Considerando o exposto, esta investigação tem como finalidade o inquérito aos parques verdes urbanos contemporâneos, com o foco naqueles construídos no âmbito do Programa Polis, visando conhecer o padrão de ocupação e as necessidades e preferências dos seus utilizadores e assim poder concluir do seu carácter contemporâneo do parque em Portugal. Para tal pretende-se levar a efeito a avaliação pós-ocupacional de um conjunto de casos de estudo, selecionados daquela população de parques. Consequentemente, a investigação que conduziu a esta tese tem três objetivos fundamentais:

 o primeiro é avaliar a ocupação de uma amostra, geográfica e tipologicamente representativa, dos parques verdes urbanos construídos no âmbito do Programa Polis;

 o segundo é a generalização desta avaliação com vista à dedução sobre o padrão geral de ocupação e as preferências e necessidades dos utilizadores dos parques verdes urbanos, bem como os seus níveis de satisfação;

 o terceiro é a síntese da especificidade do padrão de ocupação e das preferências dos utilizadores no parque em Portugal e a enunciação de um modelo espacial resultante.

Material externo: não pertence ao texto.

/-- A command as it stands in the dock after its issue (R22, R238). -/
def IsIssued (s : State) (i : Instr) (a b : Word) (d : DockEntry) : Prop :=
  d.seq = s.quay.nextSeq ∧ d.op = i ∧ d.owner = s.ctx.born ∧ d.ctx = s.quay.cctx ∧ d.pc = s.ctx.curPc ∧ d.pa = a
  ∧ d.pb = b ∧ d.seed = s.ctx.regs.srseed ∧ d.crew = s.ctx.crew ∧ d.slice = s.ctx.slice ∧ d.phase = .issued
  ∧ d.entered = false ∧ d.taken = false ∧ d.count = 0

/-- The number of the next command is no older one's. -/
def NewSeq (s : State) : Prop := ∀ d ∈ s.quay.dock, d.seq ≠ s.quay.nextSeq

/-- A committing operation's other effects: the acting context's stores have drained, and its next bundle is its mark. -/
def Committed (s t : State) : Prop :=
  t.ctx.gated = [] ∧ t.ctx.mark = s.ctx.pc ∧ t.ctx.pc = s.ctx.pc ∧ t.ctx.regs = s.ctx.regs ∧ t.ctx.queue = s.ctx.queue

/-- A command of the dock that stands first with its number. -/
def InDock (s : State) (n : Nat) (d : DockEntry) : Prop := s.cmd? n = some d ∧ d.seq = n

/-- A command that runs, of the operation with a number. -/
def Runs (s : State) (n : Nat) (d : DockEntry) : Prop := InDock s n d ∧ d.phase = .running

/-- A waiting command whose turn has come: entered, its records read, at the head of its claims, a unit and its place
free, none older of its engine before it. -/
def MayGo (s : State) (n : Nat) (d : DockEntry) : Prop := InDock s n d ∧ s.mayStart d = true ∧ s.olderFirst d = false

/-- The acting quay's dock without a command. -/
def LeftDock (s t : State) (n : Nat) : Prop := t.quay.dock = s.quay.dock.filter fun d => d.seq != n

/-- What the completion of a command at its issue leaves in its strand: its tag is set (R67). -/
def CompletedNow (s t : State) (o : EOp) : Prop :=
  t.quay.dock = s.quay.dock ∧ t.ctx.gated = [] ∧ t.ctx.mark = s.ctx.pc ∧ t.ctx.pc = s.ctx.pc
  ∧ t.ctx.regs = { s.ctx.regs with tags := if o.tag = 0 then s.ctx.regs.tags else s.ctx.regs.tags ||| BitVec.twoPow 16 o.tag.val }

/-- A command that its checks have halted at its issue, with a fault of its own (R237). -/
def HaltedNow (s t : State) (c : FaultCode) : Prop :=
  ∃ d, InDock t s.quay.nextSeq d ∧ d.phase = .halted ∧ d.fcode = c.code
    ∧ ∃ a, t.ctx.asyncs = s.ctx.asyncs ++ [a] ∧ a.code = c ∧ a.index.toNat = 0xFFFFFFFF ∧ a.pc = s.ctx.curPc

/-- The bytes of a record that the record cache holds for the acting strand's crew (R223, R228). -/
def Cached (s : State) (n : Nat) (r : Layout) : Prop :=
  ∃ e ∈ s.quay.rcache, (s.quay.rcache.find? fun x => x.1 == s.recordOff (s.newEntry .watchdog 0 0 0) n) = some e
    ∧ Layout.ofBits e.2 = r ∧ r.check = none

/-- The commands that CLARM attaches (R412), with whether they use PA and PB. -/
def armForms : List ((EOp → Instr) × Bool × Bool) :=
  [(.clgo, false, false), (.cp, false, false), (.cpt, false, false), (.cph, true, true), (.cpr, false, false), (.mfpub, true, true)]

/-- A command of a quay's dock. -/
def CmdAt (s : State) (q n : Nat) (d : DockEntry) : Prop := ({ s with here := q } : State).cmd? n = some d
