-- ==== Sys2Proof/Certificates/Slice0/Obligations.lean ====
section
/-! DEFINITION. The statements about the model, one `def Obligations.<Name> : Prop` each. A title or docstring names the
rule of spec/ a statement formalises, or the log entry of the choice it rests on. -/

open Sys2Proof Sys2Proof.Machine Sys2Proof.Claims

/-! ### S slots -/

/-- R120, R117: the register-register operations, each by its effect on integers, at its latency. R120, R117: division
by a nonzero divisor: the quotient truncated toward zero, and the remainder it leaves. R122: the register-immediate
forms, IMM16 being `o.imm` below 2^16. R124 to R126: SEL by the q register it names, BEXT and BINS by their field, LI,
LIH and LIX by the bits they write. -/
def Obligations.ScalarResults : Prop :=
  (
    ∀ (s : State) (o : SOp) (a b : Word), SReads s o a b →
      SResults s o
        [(.add o, 1, BitVec.ofNat 64 (a.toNat + b.toNat))
        , (.sub o, 1, BitVec.ofInt 64 (a.toInt - b.toInt))
        , (.mul o, 3, BitVec.ofNat 64 (a.toNat * b.toNat))
        , (.mulh o, 3, BitVec.ofInt 64 (a.toInt * b.toInt / 2 ^ 64))
        , (.mulhu o, 3, BitVec.ofNat 64 (a.toNat * b.toNat / 2 ^ 64))
        , (.and o, 1, a &&& b), (.or o, 1, a ||| b), (.xor o, 1, a ^^^ b)
        , (.shl o, 1, BitVec.ofNat 64 (a.toNat * 2 ^ (b.toNat % 64)))
        , (.shr o, 1, BitVec.ofNat 64 (a.toNat / 2 ^ (b.toNat % 64)))
        , (.sha o, 1, BitVec.ofInt 64 (a.toInt / 2 ^ (b.toNat % 64)))
        , (.min o, 1, if a.toInt ≤ b.toInt then a else b), (.max o, 1, if a.toInt ≤ b.toInt then b else a)
        , (.minu o, 1, if a.toNat ≤ b.toNat then a else b), (.maxu o, 1, if a.toNat ≤ b.toNat then b else a)
        , (.clmul o, 2, BitVec.ofNat 64 (carryless a b)), (.clmulh o, 2, BitVec.ofNat 64 (carryless a b / 2 ^ 64))])
  ∧ (
    ∀ (s : State) (o : SOp) (a b : Word), SReads s o a b → b ≠ 0 →
      SResults s o
        [(.div o, 18, BitVec.ofInt 64 (a.toInt.tdiv b.toInt))
        , (.divu o, 18, BitVec.ofNat 64 (a.toNat / b.toNat))
        , (.rem o, 18, BitVec.ofInt 64 (a.toInt - b.toInt * a.toInt.tdiv b.toInt))
        , (.remu o, 18, BitVec.ofNat 64 (a.toNat - b.toNat * (a.toNat / b.toNat)))])
  ∧ (
    ∀ (s : State) (o : SOp) (a : Word), SReads1 s o a → o.imm.toNat < 2 ^ 16 →
      SResults s o
        [(.addi o, 1, BitVec.ofInt 64 (a.toInt + signedField 16 o.imm.toNat))
        , (.andi o, 1, a &&& BitVec.ofInt 64 (signedField 16 o.imm.toNat))
        , (.ori o, 1, a ||| BitVec.ofInt 64 (signedField 16 o.imm.toNat))
        , (.xori o, 1, a ^^^ BitVec.ofInt 64 (signedField 16 o.imm.toNat))
        , (.shli o, 1, BitVec.ofNat 64 (a.toNat * 2 ^ (o.imm.toNat % 64)))
        , (.shri o, 1, BitVec.ofNat 64 (a.toNat / 2 ^ (o.imm.toNat % 64)))
        , (.shai o, 1, BitVec.ofInt 64 (a.toInt / 2 ^ (o.imm.toNat % 64)))])
  ∧ (
    ∀ (s : State) (o : SOp) (a b d : Word), s.ctx.guardHolds (SOp.slot o) o.g = true →
      (SReads s o a b →
        SResults s o [(.sel o, 1, if (s.ctx.qBit (SOp.slot o) (Fin.ofNat 8 o.imm.toNat) ^^ o.imm.getLsbD 3) then a else b)])
      ∧ (SReads1 s o a → ∃ v, SResults s o [(.bext o, 1, v)] ∧
          ∀ i, i < 64 → v.getLsbD i = if i ≤ field o.imm.toNat 6 6 then a.getLsbD (field o.imm.toNat 0 6 + i)
            else o.imm.getLsbD 12 && a.getLsbD (field o.imm.toNat 0 6 + field o.imm.toNat 6 6))
      ∧ (SReads s o a b → ∃ v, SResults s o [(.bins o, 1, v)] ∧
          ∀ i, i < 64 → v.getLsbD i =
            if field o.imm.toNat 0 6 ≤ i ∧ i ≤ field o.imm.toNat 0 6 + field o.imm.toNat 6 6 then
              b.getLsbD (i - field o.imm.toNat 0 6) else a.getLsbD i)
      ∧ SResults s o [(.li o, 1, BitVec.ofInt 64 (o.imm.toInt))]
      ∧ (s.ctx.getWord (SOp.slot o) (s.ctx.sReg o.second o.d) = .ok d →
          (∃ v, SResults s o [(.lih o, 1, v)] ∧
            ∀ i, i < 64 → v.getLsbD i = if 22 ≤ i ∧ i < 44 then o.imm.getLsbD (i - 22) else d.getLsbD i)
          ∧ (∃ v, SResults s o [(.lix o, 1, v)] ∧
            ∀ i, i < 64 → v.getLsbD i = if 44 ≤ i then o.imm.getLsbD (i - 44) else d.getLsbD i)))

/-- R121: a division by zero and the one signed overflow have results, take no fault and raise no flag: the next state
is that of a result alone. -/
def Obligations.ScalarDivisionCorners : Prop :=
  ∀ (s : State) (o : SOp) (a : Word),
    (SReads s o a 0 →
      SResults s o [(.div o, 18, 0xFFFFFFFFFFFFFFFF), (.divu o, 18, 0xFFFFFFFFFFFFFFFF), (.rem o, 18, a), (.remu o, 18, a)])
    ∧ (SReads s o (BitVec.ofInt 64 (-2 ^ 63)) (BitVec.ofInt 64 (-1)) →
        SResults s o [(.div o, 18, BitVec.ofInt 64 (-2 ^ 63)), (.rem o, 18, 0)])
    ∧ (s.ctx.sResult o 18 a).fpflags = s.ctx.fpflags ∧ (s.ctx.sResult o 18 a).fault = s.ctx.fault
    ∧ (s.ctx.sResult o 18 a).st = s.ctx.st

/-- R123: CLZ, CTZ and POPC, whose SB and IMM16 are zero, count leading zeros, trailing zeros and ones; of zero the
first two give 64. -/
def Obligations.ScalarBitCounts : Prop :=
  ∀ (s : State) (o : SOp) (a : Word),
    ((Instr.clz o).form = .s 0x25 o ∧ (Instr.ctz o).form = .s 0x26 o ∧ (Instr.popc o).form = .s 0x27 o)
    ∧ ((Instr.clz o).wf = true ∨ (Instr.ctz o).wf = true ∨ (Instr.popc o).wf = true →
        o.b = .reg 0 ∧ o.imm = 0 ∧ o.sub = 0)
    ∧ (SReads1 s o a →
      (∀ n, IsLeadingZeros a n → SResults s o [(.clz o, 1, BitVec.ofNat 64 n)])
      ∧ (∀ n, IsTrailingZeros a n → SResults s o [(.ctz o, 1, BitVec.ofNat 64 n)])
      ∧ SResults s o [(.popc o, 1, BitVec.ofNat 64 (oneBits a))]
      ∧ (a = 0 → SResults s o [(.clz o, 1, 64), (.ctz o, 1, 64)])
      ∧ (∃ n, IsLeadingZeros a n) ∧ (∃ n, IsTrailingZeros a n))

Estes objetivos encerram um conjunto de passos que passam pela criação de um inventário dos espaços verdes urbanos criados no âmbito do referido programa; a definição de casos de estudo; a análise da sua utilização e das preferências e necessidades dos utilizadores; e a generalização do padrão de ocupação, e da avaliação dos utilizadores; a comparação com resultados de estudos similares noutros contextos.

Considera-se esta uma matéria de importância central para a arquitetura paisagista – a ocupação e satisfação dos utilizadores no parque urbano em Portugal e a procura da sua especificidade. Já sujeito a estudos em alguns países europeus onde a investigação nesta área científica se encontra mais evoluída, este tema precisa de ser abordado para o nosso contexto. Em Portugal, aliás, a investigação em arquitetura paisagista tem sido focada sobretudo na história da paisagem, na sociologia e antropologia da paisagem, na teorização sobre o objeto e valores da profissão, assim como na epistemologia dos conceitos de paisagem, arquitetura paisagista e arquiteto paisagista, no planeamento e ordenamento do território e noutros aspetos técnico-científicos. Como meio de produzir novo conhecimento, a investigação na área da arquitetura paisagista necessita de aprofundamento e especialização em métodos próprios e de abrir novas perspetivas de investigação e consequente aplicação à prática profissional. Também no domínio da educação – onde a Escola dos arquitetos paisagistas em Portugal é de reconhecida excelência ao nível do ordenamento do território, da cultura concetual do projeto e do desenvolvimento técnico – se antevê necessária uma abordagem cada vez mais integradora das ciências sociais e humanas que se tocam o domínio da paisagem e do espaço exterior.

Tendo em conta estes pressupostos, o parque urbano, como um dos principais objetos da arquitetura paisagista, carece ser estudado sob várias perspetivas. Uma delas é proposta por esta investigação e centra-se em conhecer o parque ocupado e perceber a especificidade dessa ocupação. Os dados sobre o padrão de utilização dos parques e sobre a satisfação das pessoas podem resultam importantes para o domínio da arquitetura paisagista, na medida em que possibilitam otimizar a conceção do parque em Portugal, ajustando as soluções às caraterísticas do utilizador local e à forma como este percebe e se relaciona com o espaço, ao invés de confiar em pressupostos globais e preconceitos criativos. Assim, quer-se que os resultados deste estudo possam ser absorvidos pela prática

profissional e pela academia, e que as questões aqui abordadas, assim se considerem satisfatórias, possam ser incluídas nos modelos de conceção que caracterizem o parque português contemporâneo.